The carboxylic acid containing at least two carboxylic groups or a derivative thereof used may be an organic acid, or its derivative, having two carboxylic groups, and it may include, for example, ethanedioic acid, propanedioic acid, butanedioic acid, glutaric acid, adipic acid, pimelic acid, or a derivative thereof. That is, as long as a carboxylic acid or its derivative having at least two carboxylic groups, it can be used in the present invention. A salt thereof also can be used, but an acid is required to make the reaction solution to be acidic during the reaction.

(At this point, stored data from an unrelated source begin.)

theorem calibrationLost_keeps {w : Nat} {P : PlotId → Bool} {s0 s : State} (r : Fin 5) (hK : Keeps w P s0 s) (hw : Covers w 16777217 := by exact Covers.of (by assumption) (by decide)) :
    Keeps w P s0 (calibrationLost s r) := by
  unfold calibrationLost
  repeat' first
    | with_reducible assumption
    | with_reducible exact Covers.of hw (by decide)
    | with_reducible apply Same.mk
    | with_reducible exact .inr rfl
    | exact .inl (hw.bit _ (by decide))
    | exact .inr (fun _ _ => rfl)
    | (intro x; have hx : Keeps w P s0 x := by { dsimp only [x]; repeat' first
          | with_reducible assumption
          | with_reducible exact Covers.of hw (by decide)
          | with_reducible apply Same.mk
          | with_reducible exact .inr rfl
          | exact .inl (hw.bit _ (by decide))
          | exact .inr (fun _ _ => rfl)
          | with_reducible exact Keeps.refl _
          | with_reducible apply State.advanceTo_keeps
          | with_reducible apply State.modRail_keeps
          | with_reducible apply pwrEvent_keeps
          | split
          | with_reducible apply Keeps.upd
          | exact rfl
          | intro y
          | lift_lets }; clear_value x)
    | intro x
    | with_reducible exact Keeps.refl _
    | with_reducible apply State.advanceTo_keeps
    | with_reducible apply State.modRail_keeps
    | with_reducible apply pwrEvent_keeps
    | split
    | with_reducible apply Keeps.upd
    | exact rfl
    | lift_lets

theorem bandEval_keeps {w : Nat} {P : PlotId → Bool} {s0 s : State} (hK : Keeps w P s0 s) (hw : Covers w 150994944 := by exact Covers.of (by assumption) (by decide)) :
    Keeps w P s0 (bandEval s) := by
  unfold bandEval
  repeat' first
    | with_reducible assumption
    | with_reducible exact Covers.of hw (by decide)
    | with_reducible apply Same.mk
    | with_reducible exact .inr rfl
    | exact .inl (hw.bit _ (by decide))
    | exact .inr (fun _ _ => rfl)
    | (intro x; have hx : Keeps w P s0 x := by { dsimp only [x]; repeat' first
          | with_reducible assumption
          | with_reducible exact Covers.of hw (by decide)
          | with_reducible apply Same.mk
          | with_reducible exact .inr rfl
          | exact .inl (hw.bit _ (by decide))
          | exact .inr (fun _ _ => rfl)
          | with_reducible exact Keeps.refl _
          | with_reducible apply State.modPwr_keeps
          | with_reducible apply retarget_keeps
          | split
          | with_reducible apply Keeps.upd
          | exact rfl
          | intro y
          | lift_lets }; clear_value x)
    | intro x
    | with_reducible exact Keeps.refl _
    | with_reducible apply State.modPwr_keeps
    | with_reducible apply retarget_keeps
    | split
    | with_reducible apply Keeps.upd
    | exact rfl
    | lift_lets

theorem trimStep_keeps {w : Nat} {P : PlotId → Bool} {s0 s : State} (pass8 fail4 : Bool) (hK : Keeps w P s0 s) (hw : Covers w 150994944 := by exact Covers.of (by assumption) (by decide)) :
    Keeps w P s0 (trimStep s pass8 fail4) := by
  unfold trimStep
  repeat' first
    | with_reducible assumption
    | with_reducible exact Covers.of hw (by decide)
    | with_reducible apply Same.mk
    | with_reducible exact .inr rfl
    | exact .inl (hw.bit _ (by decide))
    | exact .inr (fun _ _ => rfl)
    | (intro x; have hx : Keeps w P s0 x := by { dsimp only [x]; repeat' first
          | with_reducible assumption
          | with_reducible exact Covers.of hw (by decide)
          | with_reducible apply Same.mk
          | with_reducible exact .inr rfl
          | exact .inl (hw.bit _ (by decide))
          | exact .inr (fun _ _ => rfl)
          | with_reducible exact Keeps.refl _
          | with_reducible apply State.modPwr_keeps
          | with_reducible apply retarget_keeps
          | with_reducible apply endBoost_keeps
          | split
          | with_reducible apply Keeps.upd
          | exact rfl
          | intro y
          | lift_lets }; clear_value x)
    | intro x
    | with_reducible exact Keeps.refl _
    | with_reducible apply State.modPwr_keeps
    | with_reducible apply retarget_keeps
    | with_reducible apply endBoost_keeps
    | split
    | with_reducible apply Keeps.upd
    | exact rfl
    | lift_lets

theorem boostCheck_keeps {w : Nat} {P : PlotId → Bool} {s0 s : State} (hK : Keeps w P s0 s) (hw : Covers w 150994944 := by exact Covers.of (by assumption) (by decide)) :
    Keeps w P s0 (boostCheck s) := by
  unfold boostCheck
  repeat' first
    | with_reducible assumption
    | with_reducible exact Covers.of hw (by decide)
    | with_reducible apply Same.mk
    | with_reducible exact .inr rfl
    | exact .inl (hw.bit _ (by decide))
    | exact .inr (fun _ _ => rfl)
    | (intro x; have hx : Keeps w P s0 x := by { dsimp only [x]; repeat' first
          | with_reducible assumption
          | with_reducible exact Covers.of hw (by decide)
          | with_reducible apply Same.mk
          | with_reducible exact .inr rfl
          | exact .inl (hw.bit _ (by decide))
          | exact .inr (fun _ _ => rfl)
          | with_reducible exact Keeps.refl _
          | with_reducible apply State.modPwr_keeps
          | with_reducible apply retarget_keeps
          | with_reducible apply endBoost_keeps
          | split
          | with_reducible apply Keeps.upd
          | exact rfl
          | intro y
          | lift_lets }; clear_value x)
    | intro x
    | with_reducible exact Keeps.refl _
    | with_reducible apply State.modPwr_keeps
    | with_reducible apply retarget_keeps
    | with_reducible apply endBoost_keeps
    | split
    | with_reducible apply Keeps.upd
    | exact rfl
    | lift_lets

theorem pwrCtlWrite_keeps {w : Nat} {P : PlotId → Bool} {s0 s : State} (v : Word) (hK : Keeps w P s0 s) (hw : Covers w 150994944 := by exact Covers.of (by assumption) (by decide)) :
    Keeps w P s0 (pwrCtlWrite s v) := by
  unfold pwrCtlWrite
  repeat' first
    | with_reducible assumption
    | with_reducible exact Covers.of hw (by decide)
    | with_reducible apply Same.mk
    | with_reducible exact .inr rfl
    | exact .inl (hw.bit _ (by decide))
    | exact .inr (fun _ _ => rfl)
    | (intro x; have hx : Keeps w P s0 x := by { dsimp only [x]; repeat' first
          | with_reducible assumption
          | with_reducible exact Covers.of hw (by decide)
          | with_reducible apply Same.mk
          | with_reducible exact .inr rfl
          | exact .inl (hw.bit _ (by decide))
          | exact .inr (fun _ _ => rfl)
          | with_reducible exact Keeps.refl _
          | with_reducible apply State.modPwr_keeps
          | with_reducible apply retarget_keeps
          | with_reducible apply endBoost_keeps
          | split
          | with_reducible apply Keeps.upd
          | exact rfl
          | intro y
          | lift_lets }; clear_value x)
    | intro x
    | with_reducible exact Keeps.refl _
    | with_reducible apply State.modPwr_keeps
    | with_reducible apply retarget_keeps
    | with_reducible apply endBoost_keeps
    | split
    | with_reducible apply Keeps.upd
    | exact rfl
    | lift_lets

The amount of the carboxylic acid containing at least two carboxylic groups or a derivative thereof is not particularly limited, as long as the carboxylic acid or the derivative can form an ester bond with the hydroxyl group of the PVA film and one un-reacted carboxylic group can be remained. When the reaction for the surface modification is carried out in a solution, the amount of the carboxylic acid or the derivative used is preferably one such that it may be fully dissolved at a given reaction temperature. For example, in a solution, the concentration of the carboxylic acid or the derivative may be in a range of about 1 to 10 weight %, and more preferably 1 to 5 weight %, but not limited thereto.

The suitable catalyst may be for example a Lewis acid, such as zinc ions (Zn2+) or aluminum ions (Al3+), or any salt or complex which can provide Zn2+ or Al3+, such as ZnCl2, AlCl3, Al2(SO4)3, ZnSO4, and the like. The concentration of the catalyst is not particularly limited, as long as the carboxylic groups can bond with the hydroxyl group of PVA film. The concentration of the catalyst in the reaction solution may be, but not limited to, about 0.01 to 3 weight %, preferably 0.01 to 1 weight %, and more preferably 0.01 to 0.1 weight %.

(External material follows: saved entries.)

theorem takeGeneration_keeps {w : Nat} {P : PlotId → Bool} {s0 s : State} (q : PlotId) (i : BitVec 16) (ix : Fin 16) (merge : Bool) (hK : Keeps w P s0 s) (hP : P q = true := by first | assumption | exact ‹∀ q, P q = true› _) :
    Keeps w P s0 (takeGeneration s q i ix merge) := by
  unfold takeGeneration
  repeat' first
    | with_reducible assumption
    | with_reducible apply Same.mk
    | with_reducible exact .inr rfl
    | exact .inr (fun _ _ => rfl)
    | (intro x; have hx : Keeps w P s0 x := by { dsimp only [x]; repeat' first
          | with_reducible assumption
          | with_reducible apply Same.mk
          | with_reducible exact .inr rfl
          | exact .inr (fun _ _ => rfl)
          | with_reducible exact Keeps.refl _
          | with_reducible apply State.modIdx_keeps
          | split
          | with_reducible apply Keeps.upd
          | exact rfl
          | intro y
          | lift_lets }; clear_value x)
    | intro x
    | with_reducible exact Keeps.refl _
    | with_reducible apply State.modIdx_keeps
    | split
    | with_reducible apply Keeps.upd
    | exact rfl
    | lift_lets

theorem genCall_keeps {w : Nat} {P : PlotId → Bool} {s0 s : State} (q : PlotId) (i : BitVec 16) (ix : Fin 16) (merge : Bool) (sector a n : Nat) (flush : Bool) (hK : Keeps w P s0 s) (hw : Covers w 137053744 := by exact Covers.of (by assumption) (by decide)) (hP : P q = true := by first | assumption | exact ‹∀ q, P q = true› _) :
    Keeps w P s0 (genCall s q i ix merge sector a n flush) := by
  unfold genCall
  repeat' first
    | with_reducible assumption
    | with_reducible exact Covers.of hw (by decide)
    | with_reducible apply Same.mk
    | with_reducible exact .inr rfl
    | exact .inl (hw.bit _ (by decide))
    | exact .inr (fun _ _ => rfl)
    | (intro x; have hx : Keeps w P s0 x := by { dsimp only [x]; repeat' first
          | with_reducible assumption
          | with_reducible exact Covers.of hw (by decide)
          | with_reducible apply Same.mk
          | with_reducible exact .inr rfl
          | exact .inl (hw.bit _ (by decide))
          | exact .inr (fun _ _ => rfl)
          | with_reducible exact Keeps.refl _
          | with_reducible apply State.modJob_keeps
          | with_reducible apply chargeFault_keeps
          | with_reducible apply withReads_keeps
          | with_reducible apply writeSectors_keeps
          | with_reducible apply flushPage_keeps
          | with_reducible apply takeGeneration_keeps
          | refine Keeps.of_fst (by assumption) ?_
          | split
          | with_reducible apply Keeps.upd
          | exact rfl
          | intro y
          | lift_lets }; clear_value x)
    | intro x
    | with_reducible exact Keeps.refl _
    | with_reducible apply State.modJob_keeps
    | with_reducible apply chargeFault_keeps
    | with_reducible apply withReads_keeps
    | with_reducible apply writeSectors_keeps
    | with_reducible apply flushPage_keeps
    | with_reducible apply takeGeneration_keeps
    | refine Keeps.of_fst (by assumption) ?_
    | split
    | with_reducible apply Keeps.upd
    | exact rfl
    | lift_lets

theorem opComplete_keeps {w : Nat} {P : PlotId → Bool} {s0 s : State} (l : LaneId) (ce lun : Nat) (fail : Bool) (hK : Keeps w P s0 s) (hw : Covers w 137053744 := by exact Covers.of (by assumption) (by decide)) (hP : ∀ q, P q = true := by assumption) :
    Keeps w P s0 (opComplete s l ce lun fail) := by
  unfold opComplete
  repeat' first
    | with_reducible assumption
    | with_reducible exact Covers.of hw (by decide)
    | with_reducible exact .inl hP
    | with_reducible exact hP _
    | with_reducible apply Same.mk
    | with_reducible exact .inr rfl
    | exact .inl (hw.bit _ (by decide))
    | exact .inr (fun _ _ => rfl)
    | (intro x; have hx : Keeps w P s0 x := by { dsimp only [x]; repeat' first
          | with_reducible assumption
          | with_reducible exact Covers.of hw (by decide)
          | with_reducible exact .inl hP
          | with_reducible exact hP _
          | with_reducible apply Same.mk
          | with_reducible exact .inr rfl
          | exact .inl (hw.bit _ (by decide))
          | exact .inr (fun _ _ => rfl)
          | with_reducible exact Keeps.refl _
          | with_reducible apply State.modLaneOf_keeps
          | with_reducible apply issueLane_keeps
          | with_reducible apply markSuspect_keeps
          | split
          | with_reducible apply Keeps.upd
          | exact rfl
          | intro y
          | lift_lets }; clear_value x)
    | intro x
    | with_reducible exact Keeps.refl _
    | with_reducible apply State.modLaneOf_keeps
    | with_reducible apply issueLane_keeps
    | with_reducible apply markSuspect_keeps
    | split
    | with_reducible apply Keeps.upd
    | exact rfl
    | lift_lets

theorem opTimeout_keeps {w : Nat} {P : PlotId → Bool} {s0 s : State} (l : LaneId) (ce lun : Nat) (hK : Keeps w P s0 s) (hw : Covers w 137053744 := by exact Covers.of (by assumption) (by decide)) (hP : ∀ q, P q = true := by assumption) :
    Keeps w P s0 (opTimeout s l ce lun) := by
  unfold opTimeout
  repeat' first
    | with_reducible assumption
    | with_reducible exact Covers.of hw (by decide)
    | with_reducible exact .inl hP
    | with_reducible exact hP _
    | with_reducible apply Same.mk
    | with_reducible exact .inr rfl
    | exact .inl (hw.bit _ (by decide))
    | exact .inr (fun _ _ => rfl)
    | intro x
    | with_reducible exact Keeps.refl _
    | with_reducible apply State.emit_keeps
    | with_reducible apply State.modLaneOf_keeps
    | with_reducible apply markSuspect_keeps
    | split
    | with_reducible apply Keeps.upd
    | exact rfl

theorem publishFlash_keeps {w : Nat} {P : PlotId → Bool} {s0 s : State} (q : PlotId) (i : BitVec 16) (hK : Keeps w P s0 s) (hw : Covers w 67109376 := by exact Covers.of (by assumption) (by decide)) (hP : P q = true := by first | assumption | exact ‹∀ q, P q = true› _) :
    Keeps w P s0 (publishFlash s q i) := by
  unfold publishFlash
  repeat' first
    | with_reducible assumption
    | with_reducible exact Covers.of hw (by decide)
    | with_reducible apply Same.mk
    | with_reducible exact .inr rfl
    | exact .inl (hw.bit _ (by decide))
    | exact .inr (fun _ _ => rfl)
    | (intro x; have hx : Keeps w P s0 x := by { dsimp only [x]; repeat' first
          | with_reducible assumption
          | with_reducible exact Covers.of hw (by decide)
          | with_reducible apply Same.mk
          | with_reducible exact .inr rfl
          | exact .inl (hw.bit _ (by decide))
          | exact .inr (fun _ _ => rfl)
          | with_reducible exact Keeps.refl _
          | with_reducible apply State.modIdx_keeps
          | with_reducible apply State.modFlnCnt_keeps
          | with_reducible apply State.pokeHome_keeps
          | with_reducible apply Keeps.foldl
          | split
          | with_reducible apply Keeps.upd
          | exact rfl
          | intro y
          | lift_lets }; clear_value x)
    | intro x
    | with_reducible exact Keeps.refl _
    | with_reducible apply State.modIdx_keeps
    | with_reducible apply State.modFlnCnt_keeps
    | with_reducible apply State.pokeHome_keeps
    | with_reducible apply Keeps.foldl
    | split
    | with_reducible apply Keeps.upd
    | exact rfl
    | lift_lets

theorem latchFlash_keeps {w : Nat} {P : PlotId → Bool} {s0 s : State} (q : PlotId) (hK : Keeps w P s0 s) (hP : P q = true := by first | assumption | exact ‹∀ q, P q = true› _) :
    Keeps w P s0 (latchFlash s q) := by
  unfold latchFlash
  repeat' first
    | with_reducible assumption
    | with_reducible apply Same.mk
    | with_reducible exact .inr rfl
    | exact .inr (fun _ _ => rfl)
    | (intro x; have hx : Keeps w P s0 x := by { dsimp only [x]; repeat' first
          | with_reducible assumption
          | with_reducible apply Same.mk
          | with_reducible exact .inr rfl
          | exact .inr (fun _ _ => rfl)
          | with_reducible exact Keeps.refl _
          | with_reducible apply State.modFln_keeps
          | with_reducible apply Keeps.upd
          | exact rfl
          | intro y
          | lift_lets }; clear_value x)
    | intro x
    | with_reducible exact Keeps.refl _
    | with_reducible apply State.modFln_keeps
    | with_reducible apply Keeps.upd
    | exact rfl
    | lift_lets

theorem setupLun_keeps {w : Nat} {P : PlotId → Bool} {s0 s : State} (l : LaneId) (ce lun : Nat) (hK : Keeps w P s0 s) (hw : Covers w 134217728 := by exact Covers.of (by assumption) (by decide)) :
    Keeps w P s0 (setupLun s l ce lun) := by
  unfold setupLun
  repeat' first
    | with_reducible assumption
    | with_reducible exact Covers.of hw (by decide)
    | (intro x; have hx : Keeps w P s0 x := by { dsimp only [x]; repeat' first
          | with_reducible assumption
          | with_reducible exact Covers.of hw (by decide)
          | with_reducible exact Keeps.refl _
          | with_reducible apply State.emit_keeps
          | intro y
          | lift_lets }; clear_value x)
    | intro x
    | with_reducible exact Keeps.refl _
    | with_reducible apply State.emit_keeps
    | lift_lets

theorem initLanes_keeps {w : Nat} {P : PlotId → Bool} {s0 s : State} (hK : Keeps w P s0 s) (hw : Covers w 134234112 := by exact Covers.of (by assumption) (by decide)) :
    Keeps w P s0 (initLanes s) := by
  unfold initLanes
  repeat' first
    | with_reducible assumption
    | with_reducible exact Covers.of hw (by decide)
    | with_reducible apply Same.mk
    | with_reducible exact .inr rfl
    | exact .inl (hw.bit _ (by decide))
    | exact .inr (fun _ _ => rfl)
    | (intro x; have hx : Keeps w P s0 x := by { dsimp only [x]; repeat' first
          | with_reducible assumption
          | with_reducible exact Covers.of hw (by decide)
          | with_reducible apply Same.mk
          | with_reducible exact .inr rfl
          | exact .inl (hw.bit _ (by decide))
          | exact .inr (fun _ _ => rfl)
          | with_reducible exact Keeps.refl _
          | with_reducible apply State.modLaneOf_keeps
          | with_reducible apply setupLun_keeps
          | with_reducible apply Keeps.foldl
          | split
          | with_reducible apply Keeps.upd
          | exact rfl
          | intro y
          | lift_lets }; clear_value x)
    | intro x
    | with_reducible exact Keeps.refl _
    | with_reducible apply State.modLaneOf_keeps
    | with_reducible apply setupLun_keeps
    | with_reducible apply Keeps.foldl
    | split
    | with_reducible apply Keeps.upd
    | exact rfl
    | lift_lets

The temperature of the reaction solution may be adjusted as desired without particular limitation. Typically, the temperature ranges from 30° C. to 55° C., but is not limited thereto, in a conventional processing tank for making polarizing sheets. Such range of temperature may be used in the method of the present invention.

For a conventional process to make a polarizer, the process includes at least steps of dyeing, stretching, and color fixation, before the obtained polarizer is dried. These steps are generally performed by dipping in a liquid or solution containing chemicals. One or more additional steps such as swelling and rinsing are optional. The chemicals for performing the above-mentioned steps are placed in tanks, which may be correspondingly named a dyeing tank, a stretching tank, a color fixation tank, a swelling tank, and a rinsing tank. The conventional method of making a polarizer comprises steps as follows: dipping a PVA film in water for swelling, dipping the swelled PVA film in a dye solution for dyeing, dipping the dyed PVA film in a boric acid solution for stretching, and drying the stretched PVA film, to form a polarizer. In the method of the present invention, the method of making a polarizer further comprises a step of surface modification. This step of surface modification may be incorporated into the above-mentioned steps or performed alone in a separate tank. For example:

Performing the surface modification after the swelling, that is, after the PVA film is swelled, the PVA film is surface-modified to carry carboxylic groups, and thereafter, the surface-modified PVA film is dipped in the dye solution for the dyeing and the subsequent steps for making a polarizer are performed; or

Performing the surface modification at the same time when the swelling is performed, that is, the PVA film is dipped in water for swelling, and at the same time, the PVA film is surface-modified to carry carboxylic groups, and thereafter, the swelled and surface-modified PVA film is dipped in the dye solution for the dyeing and the subsequent steps are performed to make a polarizer; or

Performing the surface modification after the dyeing, that is, after the PVA film is dyed, the PVA film is surface-modified to carry carboxylic groups, and thereafter, the surface-modified PVA film is dipped in the boric acid solution for the stretching and the subsequent steps are performed to make a polarizer; or

Performing the surface modification at the same time when the dyeing is performed, that is, the swelled PVA film is dipped in the dye solution for dyeing, and at the same time, the PVA film is surface-modified to carry carboxylic groups, and thereafter, the dyed and surface-modified PVA film is dipped in the boric acid solution for the stretching and the subsequent steps are performed to make a polarizer; or

Performing the surface modification at the same time when the stretching is performed, that is, the dyed PVA film is dipped in the boric acid solution for stretching, and at the same time, the PVA film is surface-modified to carry carboxylic groups, and thereafter, the stretched and surface-modified PVA film is subjected to the subsequent steps for making a polarizer; or

Performing the surface modification after the stretching, that is, the stretched PVA film is surface-modified to carry carboxylic groups, and thereafter, the surface-modified PVA film is subjected to the subsequent steps for making a polarizer.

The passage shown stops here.